# [Work instructions]
Beneath this instruction is a block of data; output from it exactly the lines that run from the one containing "def Value.bool (v : Value) : Bool := v ≠ 0" through the one containing "carries INVALID (R309). -/", inclusive.

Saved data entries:
____
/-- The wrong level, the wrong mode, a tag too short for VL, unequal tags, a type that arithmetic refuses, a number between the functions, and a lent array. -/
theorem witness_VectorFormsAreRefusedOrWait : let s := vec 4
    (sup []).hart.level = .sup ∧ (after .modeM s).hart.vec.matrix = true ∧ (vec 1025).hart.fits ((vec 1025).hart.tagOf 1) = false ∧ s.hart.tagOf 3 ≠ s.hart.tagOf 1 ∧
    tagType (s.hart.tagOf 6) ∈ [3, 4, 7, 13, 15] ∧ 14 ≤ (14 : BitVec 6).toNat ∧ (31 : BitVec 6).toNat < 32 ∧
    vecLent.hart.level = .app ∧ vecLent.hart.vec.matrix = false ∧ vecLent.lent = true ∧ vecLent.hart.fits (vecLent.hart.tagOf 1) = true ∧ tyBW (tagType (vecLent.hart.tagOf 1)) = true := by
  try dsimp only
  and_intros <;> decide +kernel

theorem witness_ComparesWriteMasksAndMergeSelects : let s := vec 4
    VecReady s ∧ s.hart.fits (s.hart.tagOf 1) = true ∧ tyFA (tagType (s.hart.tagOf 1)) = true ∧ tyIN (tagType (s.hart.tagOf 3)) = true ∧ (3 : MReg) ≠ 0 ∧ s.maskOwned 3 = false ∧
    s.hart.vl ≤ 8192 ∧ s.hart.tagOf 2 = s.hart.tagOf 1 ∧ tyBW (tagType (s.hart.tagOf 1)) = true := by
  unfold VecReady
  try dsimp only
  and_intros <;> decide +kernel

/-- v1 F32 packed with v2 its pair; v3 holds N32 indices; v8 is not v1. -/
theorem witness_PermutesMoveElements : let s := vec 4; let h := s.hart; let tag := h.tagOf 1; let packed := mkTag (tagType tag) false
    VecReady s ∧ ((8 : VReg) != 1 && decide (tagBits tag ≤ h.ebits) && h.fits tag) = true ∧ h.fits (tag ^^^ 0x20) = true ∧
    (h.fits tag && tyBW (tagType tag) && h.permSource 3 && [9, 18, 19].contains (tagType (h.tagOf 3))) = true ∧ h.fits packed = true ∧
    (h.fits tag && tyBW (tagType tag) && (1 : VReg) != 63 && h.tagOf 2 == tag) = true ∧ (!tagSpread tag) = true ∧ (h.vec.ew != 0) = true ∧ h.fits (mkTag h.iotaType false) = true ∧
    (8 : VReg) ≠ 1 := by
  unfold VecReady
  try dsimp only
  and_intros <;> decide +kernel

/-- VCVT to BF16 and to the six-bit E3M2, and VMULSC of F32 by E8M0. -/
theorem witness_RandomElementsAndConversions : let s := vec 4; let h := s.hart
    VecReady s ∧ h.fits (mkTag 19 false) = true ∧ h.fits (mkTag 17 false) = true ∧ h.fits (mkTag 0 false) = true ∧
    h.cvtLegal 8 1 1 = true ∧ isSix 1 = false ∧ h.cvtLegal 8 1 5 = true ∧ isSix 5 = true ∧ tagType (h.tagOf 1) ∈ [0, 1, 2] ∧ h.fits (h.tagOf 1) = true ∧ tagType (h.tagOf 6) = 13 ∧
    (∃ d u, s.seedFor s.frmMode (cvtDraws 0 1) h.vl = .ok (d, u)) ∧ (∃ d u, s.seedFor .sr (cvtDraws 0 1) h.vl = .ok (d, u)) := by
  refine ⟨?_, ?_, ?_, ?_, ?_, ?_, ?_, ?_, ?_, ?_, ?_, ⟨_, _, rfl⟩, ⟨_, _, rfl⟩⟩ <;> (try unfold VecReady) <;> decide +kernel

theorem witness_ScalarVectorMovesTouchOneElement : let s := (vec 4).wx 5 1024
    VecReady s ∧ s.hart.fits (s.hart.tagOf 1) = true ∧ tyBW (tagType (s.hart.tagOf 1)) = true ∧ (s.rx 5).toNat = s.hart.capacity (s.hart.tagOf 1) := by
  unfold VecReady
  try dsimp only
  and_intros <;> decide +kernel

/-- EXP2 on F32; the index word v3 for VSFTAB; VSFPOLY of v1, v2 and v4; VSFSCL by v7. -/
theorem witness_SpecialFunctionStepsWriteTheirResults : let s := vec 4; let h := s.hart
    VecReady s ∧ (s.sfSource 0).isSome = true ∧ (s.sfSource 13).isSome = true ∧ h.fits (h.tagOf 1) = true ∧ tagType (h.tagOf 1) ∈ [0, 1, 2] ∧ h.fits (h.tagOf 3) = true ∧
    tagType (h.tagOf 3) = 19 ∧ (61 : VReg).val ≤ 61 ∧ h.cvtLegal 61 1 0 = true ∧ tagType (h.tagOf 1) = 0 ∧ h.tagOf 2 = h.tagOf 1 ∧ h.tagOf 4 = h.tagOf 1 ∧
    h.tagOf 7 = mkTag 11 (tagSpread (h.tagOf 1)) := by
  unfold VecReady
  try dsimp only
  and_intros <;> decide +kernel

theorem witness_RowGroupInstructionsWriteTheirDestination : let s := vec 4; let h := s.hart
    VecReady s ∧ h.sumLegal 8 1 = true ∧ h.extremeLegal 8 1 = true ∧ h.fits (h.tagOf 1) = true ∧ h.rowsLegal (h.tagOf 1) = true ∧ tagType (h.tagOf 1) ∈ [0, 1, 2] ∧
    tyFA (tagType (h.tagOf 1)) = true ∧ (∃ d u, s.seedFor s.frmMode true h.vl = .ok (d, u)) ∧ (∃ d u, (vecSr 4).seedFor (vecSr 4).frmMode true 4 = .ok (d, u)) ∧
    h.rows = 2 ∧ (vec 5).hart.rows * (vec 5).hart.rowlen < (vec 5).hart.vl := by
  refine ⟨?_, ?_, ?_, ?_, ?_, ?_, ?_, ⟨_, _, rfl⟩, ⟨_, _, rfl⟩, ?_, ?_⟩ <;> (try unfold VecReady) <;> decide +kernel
____
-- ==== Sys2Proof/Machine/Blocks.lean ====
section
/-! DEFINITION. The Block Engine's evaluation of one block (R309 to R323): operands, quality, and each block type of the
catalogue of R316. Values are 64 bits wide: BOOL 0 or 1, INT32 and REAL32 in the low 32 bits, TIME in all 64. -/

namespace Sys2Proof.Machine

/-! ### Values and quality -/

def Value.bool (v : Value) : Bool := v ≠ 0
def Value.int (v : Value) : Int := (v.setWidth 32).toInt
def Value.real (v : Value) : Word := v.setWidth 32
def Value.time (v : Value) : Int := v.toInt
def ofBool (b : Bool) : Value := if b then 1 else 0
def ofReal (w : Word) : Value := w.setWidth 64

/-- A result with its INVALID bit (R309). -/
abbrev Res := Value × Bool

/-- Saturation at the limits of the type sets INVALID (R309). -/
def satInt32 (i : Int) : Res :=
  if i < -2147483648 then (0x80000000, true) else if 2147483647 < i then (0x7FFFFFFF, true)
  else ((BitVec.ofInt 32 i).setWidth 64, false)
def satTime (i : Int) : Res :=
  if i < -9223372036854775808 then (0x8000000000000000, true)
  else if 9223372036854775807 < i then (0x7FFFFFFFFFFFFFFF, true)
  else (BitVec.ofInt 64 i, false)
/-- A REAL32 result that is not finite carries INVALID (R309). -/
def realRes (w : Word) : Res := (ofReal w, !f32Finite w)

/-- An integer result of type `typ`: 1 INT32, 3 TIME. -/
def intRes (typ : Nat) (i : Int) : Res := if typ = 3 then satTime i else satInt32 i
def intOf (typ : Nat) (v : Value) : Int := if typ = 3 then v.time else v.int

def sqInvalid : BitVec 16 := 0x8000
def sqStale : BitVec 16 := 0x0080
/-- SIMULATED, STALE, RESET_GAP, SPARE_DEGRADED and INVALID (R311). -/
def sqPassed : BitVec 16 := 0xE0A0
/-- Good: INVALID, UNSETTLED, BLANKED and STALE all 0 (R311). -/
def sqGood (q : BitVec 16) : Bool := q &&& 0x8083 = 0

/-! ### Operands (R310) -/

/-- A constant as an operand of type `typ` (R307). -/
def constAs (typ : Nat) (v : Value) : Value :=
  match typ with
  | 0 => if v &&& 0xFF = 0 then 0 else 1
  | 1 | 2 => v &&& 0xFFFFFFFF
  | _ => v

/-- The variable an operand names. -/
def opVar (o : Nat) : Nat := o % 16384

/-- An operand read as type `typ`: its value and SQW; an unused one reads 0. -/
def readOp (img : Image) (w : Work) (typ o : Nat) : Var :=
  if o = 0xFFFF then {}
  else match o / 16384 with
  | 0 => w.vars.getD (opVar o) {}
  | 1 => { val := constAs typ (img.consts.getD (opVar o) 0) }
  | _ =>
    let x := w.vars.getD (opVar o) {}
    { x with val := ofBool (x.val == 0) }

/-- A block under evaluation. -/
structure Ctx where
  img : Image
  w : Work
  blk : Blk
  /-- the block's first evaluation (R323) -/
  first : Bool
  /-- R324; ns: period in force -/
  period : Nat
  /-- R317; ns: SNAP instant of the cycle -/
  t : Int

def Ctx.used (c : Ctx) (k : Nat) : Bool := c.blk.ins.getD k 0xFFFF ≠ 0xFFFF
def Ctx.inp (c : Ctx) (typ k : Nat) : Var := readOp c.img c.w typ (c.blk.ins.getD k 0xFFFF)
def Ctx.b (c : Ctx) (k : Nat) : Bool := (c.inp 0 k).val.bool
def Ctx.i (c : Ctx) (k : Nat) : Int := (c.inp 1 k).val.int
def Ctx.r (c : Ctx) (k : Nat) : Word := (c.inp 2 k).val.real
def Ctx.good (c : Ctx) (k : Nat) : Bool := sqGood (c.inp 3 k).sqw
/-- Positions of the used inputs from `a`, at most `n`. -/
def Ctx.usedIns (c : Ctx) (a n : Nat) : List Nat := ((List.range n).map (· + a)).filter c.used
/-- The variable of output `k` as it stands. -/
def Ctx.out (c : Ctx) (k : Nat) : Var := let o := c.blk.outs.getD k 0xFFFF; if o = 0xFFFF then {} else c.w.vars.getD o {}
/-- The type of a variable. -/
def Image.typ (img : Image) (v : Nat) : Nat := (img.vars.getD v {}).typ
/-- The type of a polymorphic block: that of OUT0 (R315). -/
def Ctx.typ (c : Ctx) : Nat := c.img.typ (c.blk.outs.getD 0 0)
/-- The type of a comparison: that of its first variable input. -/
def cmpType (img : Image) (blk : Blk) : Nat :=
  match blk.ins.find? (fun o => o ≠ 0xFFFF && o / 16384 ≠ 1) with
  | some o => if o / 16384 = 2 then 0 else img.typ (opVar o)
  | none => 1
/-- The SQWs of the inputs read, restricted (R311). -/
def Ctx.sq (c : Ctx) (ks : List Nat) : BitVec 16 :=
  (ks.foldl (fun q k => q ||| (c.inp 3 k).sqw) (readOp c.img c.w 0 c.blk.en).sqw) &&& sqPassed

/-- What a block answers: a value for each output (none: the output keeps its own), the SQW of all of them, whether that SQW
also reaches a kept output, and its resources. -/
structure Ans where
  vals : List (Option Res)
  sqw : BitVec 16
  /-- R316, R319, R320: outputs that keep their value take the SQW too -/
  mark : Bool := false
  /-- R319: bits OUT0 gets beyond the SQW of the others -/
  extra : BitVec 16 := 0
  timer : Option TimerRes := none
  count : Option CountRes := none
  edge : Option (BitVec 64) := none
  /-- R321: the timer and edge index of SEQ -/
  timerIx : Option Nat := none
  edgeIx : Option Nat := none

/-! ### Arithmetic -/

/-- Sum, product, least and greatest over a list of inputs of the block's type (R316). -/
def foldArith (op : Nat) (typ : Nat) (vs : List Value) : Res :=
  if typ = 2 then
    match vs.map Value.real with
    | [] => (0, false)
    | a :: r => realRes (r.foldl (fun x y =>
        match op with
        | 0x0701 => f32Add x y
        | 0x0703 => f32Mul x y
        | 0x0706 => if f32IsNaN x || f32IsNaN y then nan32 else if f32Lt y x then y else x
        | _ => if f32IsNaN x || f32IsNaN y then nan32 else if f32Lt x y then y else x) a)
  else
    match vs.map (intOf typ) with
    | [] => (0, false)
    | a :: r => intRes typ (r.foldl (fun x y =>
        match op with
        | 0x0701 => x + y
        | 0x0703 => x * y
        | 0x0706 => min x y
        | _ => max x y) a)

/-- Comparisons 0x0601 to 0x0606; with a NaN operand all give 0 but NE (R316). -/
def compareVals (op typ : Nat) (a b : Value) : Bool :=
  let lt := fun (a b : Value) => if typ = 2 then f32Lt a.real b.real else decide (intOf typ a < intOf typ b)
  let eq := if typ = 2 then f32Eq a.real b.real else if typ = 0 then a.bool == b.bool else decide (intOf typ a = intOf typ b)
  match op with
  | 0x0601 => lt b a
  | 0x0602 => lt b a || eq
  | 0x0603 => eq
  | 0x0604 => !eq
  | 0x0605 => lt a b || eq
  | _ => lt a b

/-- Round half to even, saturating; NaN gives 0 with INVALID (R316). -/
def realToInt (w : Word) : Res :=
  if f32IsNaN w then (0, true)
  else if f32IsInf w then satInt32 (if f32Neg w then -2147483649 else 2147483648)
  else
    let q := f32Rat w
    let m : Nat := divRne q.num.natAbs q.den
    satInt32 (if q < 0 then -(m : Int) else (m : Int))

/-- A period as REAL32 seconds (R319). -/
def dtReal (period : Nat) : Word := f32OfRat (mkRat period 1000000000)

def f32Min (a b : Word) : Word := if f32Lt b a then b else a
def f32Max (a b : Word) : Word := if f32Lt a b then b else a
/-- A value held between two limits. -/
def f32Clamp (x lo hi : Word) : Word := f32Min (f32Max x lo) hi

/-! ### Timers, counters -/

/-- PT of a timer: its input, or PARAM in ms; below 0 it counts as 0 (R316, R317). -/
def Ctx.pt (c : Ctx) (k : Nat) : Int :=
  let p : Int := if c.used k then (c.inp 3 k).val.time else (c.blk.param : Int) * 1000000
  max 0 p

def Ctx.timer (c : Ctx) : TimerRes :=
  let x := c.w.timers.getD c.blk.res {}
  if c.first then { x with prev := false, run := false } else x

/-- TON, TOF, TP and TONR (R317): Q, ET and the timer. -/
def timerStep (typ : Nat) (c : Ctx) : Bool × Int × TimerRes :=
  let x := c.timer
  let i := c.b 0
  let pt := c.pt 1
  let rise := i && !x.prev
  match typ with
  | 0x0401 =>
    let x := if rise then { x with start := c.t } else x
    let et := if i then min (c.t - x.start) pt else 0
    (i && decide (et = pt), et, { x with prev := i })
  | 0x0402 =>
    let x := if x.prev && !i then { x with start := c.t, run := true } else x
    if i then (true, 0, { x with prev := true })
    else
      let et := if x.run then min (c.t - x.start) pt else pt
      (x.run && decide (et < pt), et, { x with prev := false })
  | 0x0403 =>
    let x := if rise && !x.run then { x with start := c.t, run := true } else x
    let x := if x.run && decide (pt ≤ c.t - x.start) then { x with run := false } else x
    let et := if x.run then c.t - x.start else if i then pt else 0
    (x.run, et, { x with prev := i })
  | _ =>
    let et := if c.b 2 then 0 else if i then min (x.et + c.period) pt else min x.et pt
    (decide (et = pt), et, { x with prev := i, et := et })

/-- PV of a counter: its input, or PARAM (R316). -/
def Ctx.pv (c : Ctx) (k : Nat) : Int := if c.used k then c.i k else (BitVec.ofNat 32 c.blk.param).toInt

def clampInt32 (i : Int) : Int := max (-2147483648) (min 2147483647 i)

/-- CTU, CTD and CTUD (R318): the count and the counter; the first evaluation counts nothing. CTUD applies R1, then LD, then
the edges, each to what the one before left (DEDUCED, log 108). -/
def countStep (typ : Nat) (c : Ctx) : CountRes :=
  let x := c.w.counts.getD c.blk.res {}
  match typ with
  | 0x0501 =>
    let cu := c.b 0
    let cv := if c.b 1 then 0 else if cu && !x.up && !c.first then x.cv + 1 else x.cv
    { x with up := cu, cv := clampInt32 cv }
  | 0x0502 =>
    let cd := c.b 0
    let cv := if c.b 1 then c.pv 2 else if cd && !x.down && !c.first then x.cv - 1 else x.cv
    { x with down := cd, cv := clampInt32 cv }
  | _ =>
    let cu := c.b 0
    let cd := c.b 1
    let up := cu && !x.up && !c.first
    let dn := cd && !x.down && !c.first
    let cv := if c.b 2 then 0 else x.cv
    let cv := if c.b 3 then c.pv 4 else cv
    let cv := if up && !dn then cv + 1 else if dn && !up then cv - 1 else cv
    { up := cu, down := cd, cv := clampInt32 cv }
____
# [Response to the task]
def Value.bool (v : Value) : Bool := v ≠ 0
def Value.int (v : Value) : Int := (v.setWidth 32).toInt
def Value.real (v : Value) : Word := v.setWidth 32
def Value.time (v : Value) : Int := v.toInt
def ofBool (b : Bool) : Value := if b then 1 else 0
def ofReal (w : Word) : Value := w.setWidth 64

/-- A result with its INVALID bit (R309). -/
abbrev Res := Value × Bool

/-- Saturation at the limits of the type sets INVALID (R309). -/
def satInt32 (i : Int) : Res :=
  if i < -2147483648 then (0x80000000, true) else if 2147483647 < i then (0x7FFFFFFF, true)
  else ((BitVec.ofInt 32 i).setWidth 64, false)
def satTime (i : Int) : Res :=
  if i < -9223372036854775808 then (0x8000000000000000, true)
  else if 9223372036854775807 < i then (0x7FFFFFFFFFFFFFFF, true)
  else (BitVec.ofInt 64 i, false)
/-- A REAL32 result that is not finite carries INVALID (R309). -/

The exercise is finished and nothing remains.